The financial information in these interim statements is prepared under the historical cost convention and in accordance with international accounting standards. It does not constitute statutory accounts as defined in Section 435 of the Companies Act 2006 and does not reflect all the information contained in the Group's annual report and financial statements.

The tax charge is calculated by applying the Directors' best estimate of the annual tax rate to the profit for the period. Other expenses are accrued in accordance with the same principles used in the preparation of the annual report and financial statements.

The interim results for the six months to 31 March 2024 are not reviewed by Crowe U.K. LLP and accordingly no opinion has been given.

The interim financial statements have been prepared using the same accounting policies and methods of computation used to prepare the 2023 annual report and financial statements.

The financial information for the six months to 31 March 2024 and the comparative financial information for the six months to 31 March 2023 have not been audited. The comparative financial information for the year ended 30 September 2023 has been extracted from the 2023 annual report and financial statements.

The annual report and financial statements for the year ended 30 September 2023, which were approved by the Board of Directors on 8 January 2024, received an unqualified audit report, did not contain a statement under Sections 498(2) or (3) of the Companies Act 2006 and have been filed with the Registrar of Companies.

The Group has one reportable business segment comprising the development and manufacture of customised optical products to enhance electronic display performance. Products in this reportable business segment include touch sensors, filters and other laminated products. All revenue, profits or losses before tax and net assets are attributable to this reportable business segment.

2. Basis of consolidation

The Group results consolidate the accounts of Zytronic plc and all its subsidiary undertakings drawn up to 31 March 2024.

3. Exceptional costs

(a) Cost of sales    






Six months to 31 March

Six months to 31 March

Year to 30 September


2024

2023

2023


Unaudited

Unaudited

Audited


£'000

£'000

£'000

Write-down of stock associated with doubtful debt

-

214

239

Write-back of stock associated with doubtful debt

(216)

-

-

Costs of goodwill impairment

-

-

235

Costs of restructuring

-

-

135

Total exceptional costs

(216)

214

609

The write-down of stock in the consolidated statement of comprehensive income relates to the effects on the Group of AGA filing a voluntary petition under Chapter 11 of the Bankruptcy Code in the United States Bankruptcy Court for the State of Nevada.  The write-back of stock relates to sales made in the period of the prior year's written down stock.

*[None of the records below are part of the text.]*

/-- The measured ratio, as a code against 16,383, lies more than 3 % from its nominal value: 0.667 for the supply, else 1.0 (R128). -/
def ratioBad (ref code : Nat) : Bool :=
  let nom : Int := if ref = 2 then 667 * 16383 else 1000 * 16383
  decide (100 * ((1000 * code : Int) - nom).natAbs > 3 * nom)

-- powers ------------------------------------------------------------------------------------------------------------------------------

/-- A POWER from num/den units, rounded half up; a value the field cannot hold is free, and one below zero, of a code below the dark
offset, is 0 (DESIGN CHOICE, log 94). -/
def powerOf (num : Int) (den : Nat) (e : Engine) : Engine × Nat :=
  if den = 0 then (useFree e, free e % 67108864)
  else if num ≤ 0 then (e, 0)
  else
    let v := (rhu num den).toNat
    if v < 67108864 then (e, v) else (useFree e, free e % 67108864)

/-- POWER of a tap code, `s` the scale of its bank (R128, R130). -/
def tapPower (s : Nat × Nat) (cal : List Word) (low : Bool) (code : Nat) (e : Engine) : Engine × Nat :=
  let gain := bits (wordAt cal 1) 31 16
  if low then
    let d : Int := 16 * code * s.1 - sext 16 (bits (wordAt cal 0) 15 0) * s.2
    powerOf (d * 16384 * 1024000 * 100 * 16) (16 * s.2 * gain * 51808 * bits (wordAt cal 1) 15 0) e
  else
    let d : Int := 16 * code * s.1 - sext 16 (bits (wordAt cal 0) 31 16) * s.2
    powerOf (d * 16384 * 1024000 * 100) (16 * s.2 * gain * 51808) e

/-- Field of the balance gain of guard `d` (R134). -/
def balOf (cal : List Word) (d : Nat) : Nat :=
  if d = 0 then bits (wordAt cal 2) 31 16 else if d = 1 then bits (wordAt cal 2) 15 0
  else if d = 2 then bits (wordAt cal 3) 31 16 else bits (wordAt cal 3) 15 0

/-- POWER of a guard code: full scale 10^−0.5 mW in range H and 10^−3.5 mW in range L, less the dark offset in range L (in range H
there is none to take off, log 76) and times the balance gain (R118, R130, R132). The square root of 1/10 is rounded exactly. -/
def guardValue (s : Nat × Nat) (cal : List Word) (d : Nat) (low : Bool) (code : Nat) : Nat :=
  let ofs : Int := if low then sext 8 (bits (wordAt cal 4) (31 - 8 * d) (24 - 8 * d)) else 0
  let n : Int := (code : Int) * s.1 - ofs * s.2
  let num := n.toNat * balOf cal d * 1024000
  let den := 16383 * 16384 * s.2 * (if low then 1000 else 1)
  if n ≤ 0 then 0 else (Nat.sqrt (4 * num * num / (10 * den * den)) + 1) / 2

/-- The power of a guard sensor; beyond the word's range, or with a ratio of 0, the spec states no value (log 3). -/
def guardPower (s : Nat × Nat) (cal : List Word) (d : Nat) (low : Bool) (code : Nat) (e : Engine) : Engine × Nat :=
  let v := guardValue s cal d low code
  let ok := decide (v < 67108864) && s.2 != 0
  (whenE (!ok) useFree e, if ok then v else free e % 67108864)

The goodwill impairment costs of write-down relate to the operations of Intasolve Limited.

The Group undertook a restructuring exercise in the prior year and these costs are classed as exceptional as this was a one-off event.

(b) Administration expenses






Six months to 31 March

Six months to 31 March

Year to 30 September


2024

2023

2022


Unaudited

Unaudited

Audited


£'000

£'000

£'000

Write-down of doubtful debt

-

342

332

Write-back of doubtful debt

(101)

-

-

Costs of restructuring

-

-

123

Total exceptional costs

(101)

342

455

The write-down of debt in the consolidated statement of comprehensive income relates to the effects on the Group of AGA filing of a voluntary petition under Chapter 11 of the Bankruptcy Code in the United States Bankruptcy Court for the State of Nevada.  Over the course of the first half period of the current year, one of the two associated customers whose debt was impaired has since made a part repayment of it. 

The Group undertook at restructuring exercise in FY2023 and those costs were classed as exceptional as this was a one-off event.

4. Tax charge on loss on ordinary activities

The estimated tax rate for the year of 20% has been applied to the half year's loss before tax, in accordance with the Auditing Standards Board's statement on interim reports.

5. Loss per share ("LPS")

Basic LPS is calculated by dividing the loss attributable to ordinary equity holders of the Company by the weighted average number of ordinary shares in issue during the period. All activities are continuing operations and therefore there is no difference between LPS arising from total operations and LPS arising from continuing operations.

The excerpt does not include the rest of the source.